Совершенно невероятная мысль тут состоит в том (что и пытается показать Фуко и что, конечно же, оказывается мыслью, абсолютно неприемлемой для здравого смысла обывателя; хотя, впрочем, – как мы видим на примере Фернандеса и психоанализа – и не только обывателя), что «борьба с властью» развертывается именно за те формы жизни, которые как раз этой самой властью и индуцируются, так что по некой жестокой иронии эти формы «борьбы с властью» – в смысле «против власти» – в действительности роковым образом оказываются как раз встроенными в стратегии власти, ассимилированными ими (если не ими индуцированными), оказываются только элементами скрытых стратегий и механизмов самой власти, то есть формами борьбы «вместе, заодно» с властью, а не «против» нее.
Здесь уже следовало бы самого Фернандеса спросить об основаниях его представлений о «норме»; представлений, из которых проистекает целая программа практических – в том числе психотехнических и социальных – действий.
Программа борьбы, во-первых, за «освобождение» – психологическое освобождение – самих желаний и лежащих в их основе влечений. И здесь свое место – место, стало быть, в единой, бросающей вызов обществу, освободительной по содержанию и прямо-таки «исторической» по значению борьбе – находит, вроде бы (как то показывает на примере Эйзенштейна Фернандес) и психоанализ, который психологически (а как следствие этого – также и этически) «оправдывает», реабилитирует гомосексуальные желания и влечения, представляя их психогенез как происходящий во многом независимо от человека и, стало быть, освобождая человека от всякой ответственности – прежде всего, нравственной – за эти «вмененные» ему (в обход его воли и даже сознания) влечения и желания. Во-первых, стало быть, программа борьбы против всякого рода внутренних, психологических барьеров и комплексов в связи с гомосексуальностью, борьбы за свободу – психологическую, внутреннюю.
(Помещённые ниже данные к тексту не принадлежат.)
/-- With its guard true, each transfer that is taken notes its target in the bundle, which the commit makes the PC: br and call their offset from the crown in words, brc its offset or its absolute address when the scalar is nonzero or zero, jr its scalar and ret s63, with a mark where that register is unsettled; call also writes s63 with the address of the next bundle; an untaken brc does nothing (that the PC and the link wrap modulo 2^18 past the end of instruction memory, and the marks that tell how the PC was reached, are the model's readings: log entries 15 and 38); at the commit a taken transfer sets the PC to its target; otherwise a crown at endw with count above 0, in a bundle that installs no loop state, takes the back-edge to startw and count falls by one; otherwise the PC advances by the bundle's length (R107, R108, R109, R110, R63, R57, R112; derived) -/
def Obligations.ControlTransfers : Prop :=
  (∀ (s : State) (g : Guard), s.guard g = true →
    (∀ off, ∃ t, exec (.br g off) s = .next t ∧ t = s.jumpTo (BitVec.ofInt 64 (s.issue.pc.toNat + 4 * off.toInt))) ∧
    (∀ off, exec (.call g off) s = .next ((s.writeS 63 1 (BitVec.ofNat 64 (s.issue.pc.toNat + 4 * s.issue.len))).jumpTo
      (BitVec.ofInt 64 (s.issue.pc.toNat + 4 * off.toInt)))) ∧
    (∀ a off, exec (.brcNzOffset g a off) s = .next (if s.opA a = 0 then s else s.jumpTo (BitVec.ofInt 64 (s.issue.pc.toNat + 4 * off.toInt)))) ∧
    (∀ a off, exec (.brcZOffset g a off) s = .next (if s.opA a = 0 then s.jumpTo (BitVec.ofInt 64 (s.issue.pc.toNat + 4 * off.toInt)) else s)) ∧
    (∀ a l, exec (.brcNzAbs g a l) s = .next (if s.opA a = 0 then s else s.jumpTo (s.brimVal l))) ∧
    (∀ a l, exec (.brcZAbs g a l) s = .next (if s.opA a = 0 then s.jumpTo (s.brimVal l) else s)) ∧
    (∀ a : SReg, ∃ t, exec (.jr g a) s = .next t ∧ t = { s with issue := { s.issue with jump := some (s.opA a), jumpOpen := decide (a ≠ 0) && s.me.unsettled s.issue.ctx (.s a) } }) ∧
    (∃ t, exec (.ret g) s = .next t ∧ t = { s with issue := { s.issue with jump := some (s.opA 63), jumpOpen := s.me.unsettled s.issue.ctx (.s 63) } }) ∧
    ∀ target, s.jumpTo target = { s with issue := { s.issue with jump := some target } }) ∧
  ∀ (y : Ctx) (i : Issue),
    (∀ t, i.jump = some t → (y.goOn i).pc = t.setWidth 18 ∧ (y.goOn i).via = some ⟨i.pc, t, !i.jumpOpen⟩) ∧
    (i.jump = none → i.loopSet = none → y.loop.count ≠ 0 → y.loop.endw.toNat = i.pc.toNat / 4 →
      (y.goOn i).pc.toNat = 4 * y.loop.startw.toNat ∧ (y.goOn i).loop = ⟨y.loop.endw, y.loop.startw, y.loop.count - 1⟩) ∧
    (i.jump = none → i.loopSet ≠ none ∨ y.loop.count = 0 ∨ y.loop.endw.toNat ≠ i.pc.toNat / 4 →
      (y.goOn i).pc.toNat = (i.pc.toNat + 4 * i.len) % 2 ^ 18 ∧ (y.goOn i).loop = i.loopSet.getD y.loop) ∧
    (y.goOn i).s = y.s ∧ (y.goOn i).p = y.p ∧ (y.goOn i).v = y.v

/-- loop sets the loop state to its end, its start and N - 1; with N = 0 it clears the state and transfers past the end bundle; its clear form clears the state; an offset inside the loop bundle raises ILLEGAL_OP and an unmarked end BAD_TARGET, whatever the guard (by the model's reading of R63 and R111, log entry 29); done marks the bundle as the task's last; trap and sys note their code for the record that the commit places, with codes 0x01 and 0x02; trig waits for the covered accesses and then triggers the task in its launch, and has no effect in a surrogate task; grd.check notes a surrogate's verdict, pass when neither the operand nor %tol is a NaN and the operand's magnitude is at most %tol (infinities compare as their values, log entry 41), and has no effect elsewhere (R111, R63, R74, R113, R114, R115, R345, R350; derived) -/
def Obligations.LoopAndTaskSlots : Prop :=
  (∀ (s : State) (g : Guard) (off : BitVec 12) (b : Src), ∀ w n : Nat, w = s.issue.pc.toNat / 4 → n = (s.opB b).toNat % 2 ^ 32 →
    (off.toNat < s.issue.len → exec (.loop g off b) s = .next (s.slotFault ⟨0x0A, 0, 0⟩)) ∧
    (s.issue.len ≤ off.toNat → s.me.marked (w + off.toNat) = false → exec (.loop g off b) s = .next (s.slotFault ⟨0x09, 0, 0⟩)) ∧
    (s.issue.len ≤ off.toNat → s.me.marked (w + off.toNat) = true → s.guard g = true → 0 < n → exec (.loop g off b) s = .next
      { s with issue := { s.issue with loopSet := some ⟨BitVec.ofNat 16 (w + off.toNat), BitVec.ofNat 16 (w + s.issue.len), BitVec.ofNat 32 (n - 1)⟩ } }) ∧
    (s.issue.len ≤ off.toNat → s.me.marked (w + off.toNat) = true → s.guard g = true → n = 0 → exec (.loop g off b) s = .next
      { s with issue := { s.issue with loopSet := some ⟨0, 0, 0⟩, jump := some (BitVec.ofNat 64 (4 * (w + off.toNat + s.me.bundleLen (w + off.toNat)))) } }) ∧
    (s.guard g = true → exec (.loopClear g) s = .next { s with issue := { s.issue with loopSet := some ⟨0, 0, 0⟩ } })) ∧
  ∀ (s : State) (g : Guard), s.guard g = true →
    exec (.done g) s = .next { s with issue := { s.issue with retire := true } } ∧
    (s.my.grd = false → ∀ b, exec (.grdCheck g b) s = .next s) ∧
    (s.my.grd = true → ∀ b, ∀ r m : Fp, r = .ofBits fp64 (s.opB b).toNat → m = .ofBits fp64 (s.readSpec .tol 3).toNat →
      exec (.grdCheck g b) s = .next { s with issue := { s.issue with verdict := some (!r.isNan && !m.isNan && r.abs.le m) } }) ∧
    (∀ code, exec (.trap g code) s = .next { s with issue := { s.issue with trap := some (0x01, code) } }) ∧
    (∀ code, exec (.sys g code) s = .next { s with issue := { s.issue with trap := some (0x02, code) } }) ∧
    (s.my.grd = true → exec (.trig g) s = .next s) ∧
    (s.my.grd = false → s.unperformed .die = true → exec (.trig g) s = .next (s.wait .fence)) ∧
    (s.my.grd = false → s.unperformed .die = false → ∃ t, exec (.trig g) s = .next t ∧ t.mem = s.mem ∧ t.my.trigged = true ∧
      ∀ l ∈ (t.die s.issue.core.die).launches, some l.id = s.my.launch → s.my.task.toNat ∈ l.trigged)
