/-! ### Waking contexts, raising clocks -/

@[simp] theorem State.wakeCtx_traps (s : State) (c : CoreId) (x : CtxId) : (s.wakeCtx c x).traps = s.traps := by
  unfold State.wakeCtx
  dsimp only
  split
  · split <;> rfl
  · rfl
@[simp] theorem State.wakeCtx_die0 (s : State) (c : CoreId) (x : CtxId) : (s.wakeCtx c x).die0 = s.die0 := by
  unfold State.wakeCtx
  dsimp only
  split
  · split <;> rfl
  · rfl
@[simp] theorem State.wakeCtx_die1 (s : State) (c : CoreId) (x : CtxId) : (s.wakeCtx c x).die1 = s.die1 := by
  unfold State.wakeCtx
  dsimp only
  split
  · split <;> rfl
  · rfl
@[simp] theorem State.wakeCtx_pkg (s : State) (c : CoreId) (x : CtxId) : (s.wakeCtx c x).pkg = s.pkg := by
  unfold State.wakeCtx
  dsimp only
  split
  · split <;> rfl
  · rfl
@[simp] theorem State.wakeCtx_mem (s : State) (c : CoreId) (x : CtxId) : (s.wakeCtx c x).mem = s.mem := by
  unfold State.wakeCtx
  dsimp only
  split
  · split <;> rfl
  · rfl
@[simp] theorem State.wakeCtx_poison (s : State) (c : CoreId) (x : CtxId) : (s.wakeCtx c x).poison = s.poison := by
  unfold State.wakeCtx
  dsimp only
  split
  · split <;> rfl
  · rfl
@[simp] theorem State.wakeCtx_watch (s : State) (c : CoreId) (x : CtxId) : (s.wakeCtx c x).watch = s.watch := by
  unfold State.wakeCtx
  dsimp only
  split
  · split <;> rfl
  · rfl
@[simp] theorem State.wakeCtx_flags (s : State) (c : CoreId) (x : CtxId) : (s.wakeCtx c x).flags = s.flags := by
  unfold State.wakeCtx
  dsimp only
  split
  · split <;> rfl
  · rfl
@[simp] theorem State.wakeCtx_updates (s : State) (c : CoreId) (x : CtxId) : (s.wakeCtx c x).updates = s.updates := by
  unfold State.wakeCtx
  dsimp only
  split
  · split <;> rfl
  · rfl
@[simp] theorem State.wakeCtx_issue (s : State) (c : CoreId) (x : CtxId) : (s.wakeCtx c x).issue = s.issue := by
  unfold State.wakeCtx
  dsimp only
  split
  · split <;> rfl
  · rfl
@[simp] theorem State.wakeCtx_tick (s : State) (c : CoreId) (x : CtxId) : (s.wakeCtx c x).tick = s.tick := by
  unfold State.wakeCtx
  dsimp only
  split
  · split <;> rfl
  · rfl
@[simp] theorem State.wakeCtx_agenda (s : State) (c : CoreId) (x : CtxId) : (s.wakeCtx c x).agenda = s.agenda := by
  unfold State.wakeCtx
  dsimp only
  split
  · split <;> rfl
  · rfl
@[simp] theorem State.wakeCtx_frontWords (s : State) (c : CoreId) (x : CtxId) : (s.wakeCtx c x).frontWords = s.frontWords := by
  unfold State.wakeCtx
  dsimp only
  split
  · split <;> rfl
  · rfl
@[simp] theorem State.wakeCtx_hart (s : State) (c : CoreId) (x : CtxId) : (s.wakeCtx c x).hart = s.hart := by
  unfold State.wakeCtx
  dsimp only
  split
  · split <;> rfl
  · rfl
@[simp] theorem State.wakeCtx_rota (s : State) (c : CoreId) (x : CtxId) : (s.wakeCtx c x).rota = s.rota := by
  unfold State.wakeCtx
  dsimp only
  split
  · split <;> rfl
  · rfl
@[simp] theorem State.wakeCtx_out (s : State) (c : CoreId) (x : CtxId) : (s.wakeCtx c x).out = s.out := by
  unfold State.wakeCtx
  dsimp only
  split
  · split <;> rfl
  · rfl
@[simp] theorem State.wake_traps (s : State) (c : CoreId) : (s.wake c).traps = s.traps := foldl_keeps _ _ (fun _ _ => State.wakeCtx_traps ..) _ _
@[simp] theorem State.wake_die0 (s : State) (c : CoreId) : (s.wake c).die0 = s.die0 := foldl_keeps _ _ (fun _ _ => State.wakeCtx_die0 ..) _ _
@[simp] theorem State.wake_die1 (s : State) (c : CoreId) : (s.wake c).die1 = s.die1 := foldl_keeps _ _ (fun _ _ => State.wakeCtx_die1 ..) _ _
@[simp] theorem State.wake_pkg (s : State) (c : CoreId) : (s.wake c).pkg = s.pkg := foldl_keeps _ _ (fun _ _ => State.wakeCtx_pkg ..) _ _
@[simp] theorem State.wake_mem (s : State) (c : CoreId) : (s.wake c).mem = s.mem := foldl_keeps _ _ (fun _ _ => State.wakeCtx_mem ..) _ _
@[simp] theorem State.wake_poison (s : State) (c : CoreId) : (s.wake c).poison = s.poison := foldl_keeps _ _ (fun _ _ => State.wakeCtx_poison ..) _ _
@[simp] theorem State.wake_watch (s : State) (c : CoreId) : (s.wake c).watch = s.watch := foldl_keeps _ _ (fun _ _ => State.wakeCtx_watch ..) _ _
@[simp] theorem State.wake_flags (s : State) (c : CoreId) : (s.wake c).flags = s.flags := foldl_keeps _ _ (fun _ _ => State.wakeCtx_flags ..) _ _
@[simp] theorem State.wake_updates (s : State) (c : CoreId) : (s.wake c).updates = s.updates := foldl_keeps _ _ (fun _ _ => State.wakeCtx_updates ..) _ _
@[simp] theorem State.wake_issue (s : State) (c : CoreId) : (s.wake c).issue = s.issue := foldl_keeps _ _ (fun _ _ => State.wakeCtx_issue ..) _ _
@[simp] theorem State.wake_tick (s : State) (c : CoreId) : (s.wake c).tick = s.tick := foldl_keeps _ _ (fun _ _ => State.wakeCtx_tick ..) _ _
@[simp] theorem State.wake_agenda (s : State) (c : CoreId) : (s.wake c).agenda = s.agenda := foldl_keeps _ _ (fun _ _ => State.wakeCtx_agenda ..) _ _
@[simp] theorem State.wake_frontWords (s : State) (c : CoreId) : (s.wake c).frontWords = s.frontWords := foldl_keeps _ _ (fun _ _ => State.wakeCtx_frontWords ..) _ _
@[simp] theorem State.wake_hart (s : State) (c : CoreId) : (s.wake c).hart = s.hart := foldl_keeps _ _ (fun _ _ => State.wakeCtx_hart ..) _ _
@[simp] theorem State.wake_rota (s : State) (c : CoreId) : (s.wake c).rota = s.rota := foldl_keeps _ _ (fun _ _ => State.wakeCtx_rota ..) _ _
@[simp] theorem State.wake_out (s : State) (c : CoreId) : (s.wake c).out = s.out := foldl_keeps _ _ (fun _ _ => State.wakeCtx_out ..) _ _
@[simp] theorem State.wakeAt_traps (s : State) (c : CoreId) (pa : Nat) : (s.wakeAt c pa).traps = s.traps := by unfold State.wakeAt; split <;> simp
@[simp] theorem State.wakeAt_die0 (s : State) (c : CoreId) (pa : Nat) : (s.wakeAt c pa).die0 = s.die0 := by unfold State.wakeAt; split <;> simp
@[simp] theorem State.wakeAt_die1 (s : State) (c : CoreId) (pa : Nat) : (s.wakeAt c pa).die1 = s.die1 := by unfold State.wakeAt; split <;> simp
@[simp] theorem State.wakeAt_pkg (s : State) (c : CoreId) (pa : Nat) : (s.wakeAt c pa).pkg = s.pkg := by unfold State.wakeAt; split <;> simp
@[simp] theorem State.wakeAt_mem (s : State) (c : CoreId) (pa : Nat) : (s.wakeAt c pa).mem = s.mem := by unfold State.wakeAt; split <;> simp
@[simp] theorem State.wakeAt_poison (s : State) (c : CoreId) (pa : Nat) : (s.wakeAt c pa).poison = s.poison := by unfold State.wakeAt; split <;> simp
@[simp] theorem State.wakeAt_watch (s : State) (c : CoreId) (pa : Nat) : (s.wakeAt c pa).watch = s.watch := by unfold State.wakeAt; split <;> simp
@[simp] theorem State.wakeAt_flags (s : State) (c : CoreId) (pa : Nat) : (s.wakeAt c pa).flags = s.flags := by unfold State.wakeAt; split <;> simp
@[simp] theorem State.wakeAt_updates (s : State) (c : CoreId) (pa : Nat) : (s.wakeAt c pa).updates = s.updates := by unfold State.wakeAt; split <;> simp
@[simp] theorem State.wakeAt_issue (s : State) (c : CoreId) (pa : Nat) : (s.wakeAt c pa).issue = s.issue := by unfold State.wakeAt; split <;> simp
@[simp] theorem State.wakeAt_tick (s : State) (c : CoreId) (pa : Nat) : (s.wakeAt c pa).tick = s.tick := by unfold State.wakeAt; split <;> simp
@[simp] theorem State.wakeAt_agenda (s : State) (c : CoreId) (pa : Nat) : (s.wakeAt c pa).agenda = s.agenda := by unfold State.wakeAt; split <;> simp
@[simp] theorem State.wakeAt_frontWords (s : State) (c : CoreId) (pa : Nat) : (s.wakeAt c pa).frontWords = s.frontWords := by unfold State.wakeAt; split <;> simp
@[simp] theorem State.wakeAt_hart (s : State) (c : CoreId) (pa : Nat) : (s.wakeAt c pa).hart = s.hart := by unfold State.wakeAt; split <;> simp
@[simp] theorem State.wakeAt_rota (s : State) (c : CoreId) (pa : Nat) : (s.wakeAt c pa).rota = s.rota := by unfold State.wakeAt; split <;> simp
@[simp] theorem State.wakeAt_out (s : State) (c : CoreId) (pa : Nat) : (s.wakeAt c pa).out = s.out := by unfold State.wakeAt; split <;> simp
@[simp] theorem State.wakeAll_traps (s : State) (cs : List CoreId) : (s.wakeAll cs).traps = s.traps := foldl_keeps _ _ (fun _ _ => State.wake_traps ..) _ _
@[simp] theorem State.wakeAll_die0 (s : State) (cs : List CoreId) : (s.wakeAll cs).die0 = s.die0 := foldl_keeps _ _ (fun _ _ => State.wake_die0 ..) _ _
@[simp] theorem State.wakeAll_die1 (s : State) (cs : List CoreId) : (s.wakeAll cs).die1 = s.die1 := foldl_keeps _ _ (fun _ _ => State.wake_die1 ..) _ _
@[simp] theorem State.wakeAll_pkg (s : State) (cs : List CoreId) : (s.wakeAll cs).pkg = s.pkg := foldl_keeps _ _ (fun _ _ => State.wake_pkg ..) _ _
@[simp] theorem State.wakeAll_mem (s : State) (cs : List CoreId) : (s.wakeAll cs).mem = s.mem := foldl_keeps _ _ (fun _ _ => State.wake_mem ..) _ _
@[simp] theorem State.wakeAll_poison (s : State) (cs : List CoreId) : (s.wakeAll cs).poison = s.poison := foldl_keeps _ _ (fun _ _ => State.wake_poison ..) _ _
@[simp] theorem State.wakeAll_watch (s : State) (cs : List CoreId) : (s.wakeAll cs).watch = s.watch := foldl_keeps _ _ (fun _ _ => State.wake_watch ..) _ _
@[simp] theorem State.wakeAll_flags (s : State) (cs : List CoreId) : (s.wakeAll cs).flags = s.flags := foldl_keeps _ _ (fun _ _ => State.wake_flags ..) _ _
@[simp] theorem State.wakeAll_updates (s : State) (cs : List CoreId) : (s.wakeAll cs).updates = s.updates := foldl_keeps _ _ (fun _ _ => State.wake_updates ..) _ _
@[simp] theorem State.wakeAll_issue (s : State) (cs : List CoreId) : (s.wakeAll cs).issue = s.issue := foldl_keeps _ _ (fun _ _ => State.wake_issue ..) _ _
@[simp] theorem State.wakeAll_tick (s : State) (cs : List CoreId) : (s.wakeAll cs).tick = s.tick := foldl_keeps _ _ (fun _ _ => State.wake_tick ..) _ _
@[simp] theorem State.wakeAll_agenda (s : State) (cs : List CoreId) : (s.wakeAll cs).agenda = s.agenda := foldl_keeps _ _ (fun _ _ => State.wake_agenda ..) _ _
@[simp] theorem State.wakeAll_frontWords (s : State) (cs : List CoreId) : (s.wakeAll cs).frontWords = s.frontWords := foldl_keeps _ _ (fun _ _ => State.wake_frontWords ..) _ _
@[simp] theorem State.wakeAll_hart (s : State) (cs : List CoreId) : (s.wakeAll cs).hart = s.hart := foldl_keeps _ _ (fun _ _ => State.wake_hart ..) _ _
@[simp] theorem State.wakeAll_rota (s : State) (cs : List CoreId) : (s.wakeAll cs).rota = s.rota := foldl_keeps _ _ (fun _ _ => State.wake_rota ..) _ _
@[simp] theorem State.wakeAll_out (s : State) (cs : List CoreId) : (s.wakeAll cs).out = s.out := foldl_keeps _ _ (fun _ _ => State.wake_out ..) _ _
@[simp] theorem State.raisePts_traps (s : State) (c : CoreId) (x : CtxId) (v : Nat) : (s.raisePts c x v).traps = s.traps := rfl
@[simp] theorem State.raisePts_die0 (s : State) (c : CoreId) (x : CtxId) (v : Nat) : (s.raisePts c x v).die0 = s.die0 := rfl
@[simp] theorem State.raisePts_die1 (s : State) (c : CoreId) (x : CtxId) (v : Nat) : (s.raisePts c x v).die1 = s.die1 := rfl
@[simp] theorem State.raisePts_pkg (s : State) (c : CoreId) (x : CtxId) (v : Nat) : (s.raisePts c x v).pkg = s.pkg := rfl
@[simp] theorem State.raisePts_mem (s : State) (c : CoreId) (x : CtxId) (v : Nat) : (s.raisePts c x v).mem = s.mem := rfl
@[simp] theorem State.raisePts_poison (s : State) (c : CoreId) (x : CtxId) (v : Nat) : (s.raisePts c x v).poison = s.poison := rfl
@[simp] theorem State.raisePts_watch (s : State) (c : CoreId) (x : CtxId) (v : Nat) : (s.raisePts c x v).watch = s.watch := rfl
@[simp] theorem State.raisePts_flags (s : State) (c : CoreId) (x : CtxId) (v : Nat) : (s.raisePts c x v).flags = s.flags := rfl
@[simp] theorem State.raisePts_updates (s : State) (c : CoreId) (x : CtxId) (v : Nat) : (s.raisePts c x v).updates = s.updates := rfl
@[simp] theorem State.raisePts_issue (s : State) (c : CoreId) (x : CtxId) (v : Nat) : (s.raisePts c x v).issue = s.issue := rfl
@[simp] theorem State.raisePts_tick (s : State) (c : CoreId) (x : CtxId) (v : Nat) : (s.raisePts c x v).tick = s.tick := rfl
@[simp] theorem State.raisePts_agenda (s : State) (c : CoreId) (x : CtxId) (v : Nat) : (s.raisePts c x v).agenda = s.agenda := rfl
@[simp] theorem State.raisePts_frontWords (s : State) (c : CoreId) (x : CtxId) (v : Nat) : (s.raisePts c x v).frontWords = s.frontWords := rfl
@[simp] theorem State.raisePts_hart (s : State) (c : CoreId) (x : CtxId) (v : Nat) : (s.raisePts c x v).hart = s.hart := rfl
@[simp] theorem State.raisePts_rota (s : State) (c : CoreId) (x : CtxId) (v : Nat) : (s.raisePts c x v).rota = s.rota := rfl
@[simp] theorem State.raisePts_out (s : State) (c : CoreId) (x : CtxId) (v : Nat) : (s.raisePts c x v).out = s.out := rfl
@[simp] theorem State.raisePtsAll_traps (s : State) (c : CoreId) (x : CtxId) : (s.raisePtsAll c x).traps = s.traps := rfl
@[simp] theorem State.raisePtsAll_die0 (s : State) (c : CoreId) (x : CtxId) : (s.raisePtsAll c x).die0 = s.die0 := rfl
@[simp] theorem State.raisePtsAll_die1 (s : State) (c : CoreId) (x : CtxId) : (s.raisePtsAll c x).die1 = s.die1 := rfl
@[simp] theorem State.raisePtsAll_pkg (s : State) (c : CoreId) (x : CtxId) : (s.raisePtsAll c x).pkg = s.pkg := rfl
@[simp] theorem State.raisePtsAll_mem (s : State) (c : CoreId) (x : CtxId) : (s.raisePtsAll c x).mem = s.mem := rfl
@[simp] theorem State.raisePtsAll_poison (s : State) (c : CoreId) (x : CtxId) : (s.raisePtsAll c x).poison = s.poison := rfl
@[simp] theorem State.raisePtsAll_watch (s : State) (c : CoreId) (x : CtxId) : (s.raisePtsAll c x).watch = s.watch := rfl
@[simp] theorem State.raisePtsAll_flags (s : State) (c : CoreId) (x : CtxId) : (s.raisePtsAll c x).flags = s.flags := rfl
@[simp] theorem State.raisePtsAll_updates (s : State) (c : CoreId) (x : CtxId) : (s.raisePtsAll c x).updates = s.updates := rfl
@[simp] theorem State.raisePtsAll_issue (s : State) (c : CoreId) (x : CtxId) : (s.raisePtsAll c x).issue = s.issue := rfl
@[simp] theorem State.raisePtsAll_tick (s : State) (c : CoreId) (x : CtxId) : (s.raisePtsAll c x).tick = s.tick := rfl
@[simp] theorem State.raisePtsAll_agenda (s : State) (c : CoreId) (x : CtxId) : (s.raisePtsAll c x).agenda = s.agenda := rfl
@[simp] theorem State.raisePtsAll_frontWords (s : State) (c : CoreId) (x : CtxId) : (s.raisePtsAll c x).frontWords = s.frontWords := rfl
@[simp] theorem State.raisePtsAll_hart (s : State) (c : CoreId) (x : CtxId) : (s.raisePtsAll c x).hart = s.hart := rfl
@[simp] theorem State.raisePtsAll_rota (s : State) (c : CoreId) (x : CtxId) : (s.raisePtsAll c x).rota = s.rota := rfl
@[simp] theorem State.raisePtsAll_out (s : State) (c : CoreId) (x : CtxId) : (s.raisePtsAll c x).out = s.out := rfl
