-- ==== Sys2Proof/Laws/PerInstr.lean ====
section
/-!
SUPPORT. Sys2Proof/Laws/PerInstr.lean: statements made of every instruction, one lemma per constructor.
-/
namespace Sys2Proof.Laws

/-- The words of R60, R61 and R352 have 32 bits: so has every word the encoder gives the instruction, if it gives one. -/
def Encodable.Statement (i : Instr) : Prop := ∀ k w, encode i = some (k, w) → w < 2 ^ 32

theorem encodable_some {i : Instr} {k : WordKind} {w : Nat} (e : encode i = some (k, w)) (h : w < 2 ^ 32) : Encodable.Statement i :=
  fun _ _ e' => by rw [e] at e'; injection e' with e'; injection e' with _ e'; exact e' ▸ h
theorem encodable_none {i : Instr} (e : encode i = none) : Encodable.Statement i := fun _ _ e' => by rw [e] at e'; nomatch e'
А во-вторых, программа борьбы «внешней», социальной. Борьбы за возможность – так же открыто и свободно, безо всякой оглядки и страха и уж тем более безо всякого преследования и карающих санкций со стороны общества – отправлять гомосексуальные отношения, вплоть до полного «интегрирования» и «инкорпорирования» их в «тело» общества, вплоть до создания даже соответствующих социальных и правовых институтов, скажем, «гомосексуального брака и семьи» (со всеми проистекающими отсюда правовыми и прочими последствиями), вплоть до создания соответствующих каналов коммуникации, до формирования особой культуры и механизмов ее воспроизводства.
Стоит, однако, задуматься о действительных и зачастую скрытых основаниях всех этих рассуждений и действий, эксплицировать и «поставить под вопрос» тот образ человека, который за этими рассуждениями стоит, отдать себе отчет в том, откуда он, этот образ, взялся и чему (если не «кому») он служит – кому он реально, на деле выгоден, или: элементом каких стратегий власти этот образ является, и, стало быть, в какую «игру» дает согласие вступить и на чьей стороне находится тот, кто этот «образ» принимает – принимает как «истинный» или, быть может даже – как единственно возможный, отвечающий, положим, некой (безразлично: вечной и неизменной или же – претерпевающей изменения и исторической) природе, или сущности, человека.
И тут оказывается, во-первых, что это – вовсе не очевидный и не единственно возможный образ человека, но образ исторически случайный или, по крайней мере, исторически преходящий: образ, не имеющий для себя никаких внутренних (в данном случае – психологических, или психоаналитических) оснований, но некритически взятый откуда-то извне или даже: извне навязанный какими-то силами; образ, посредством которого эти силы только более эффективно манипулируют его носителями (а через них, быть может, – также и другими) и проводят по отношению к ним свои властные стратегии.
И, во-вторых, оказывается, что этим «образом» имеется в виду и утверждается в своей необходимости некий вполне определенный – и по своему содержанию, и по своему происхождению, и по своей принадлежности соответствующим стратегиям власти – исторический «тип» человека, а именно тот, который можно было бы назвать (по аналогии с обычными: человеком «разумным», или же человеком трудящимся», или же, положим, человеком «играющим») – «человеком желающим», или человеком «желания».
Действительно, разве не исходят разобранные нами рассуждения о гомосексуальности (причем важно: в равной мере – как Фрейда, так и, казалось бы, радикально противостоящего ему Фернандеса), разве не исходят они – как из чего-то несомненного, само собой разумеющегося – из представления о человеке как о существе прежде всего «желающем», то есть имеющем определенную конституцию «влечений» или, выражаясь более привычно для психологов, обладающем определенной конституцией или иерархией «потребностей» или «мотивов»?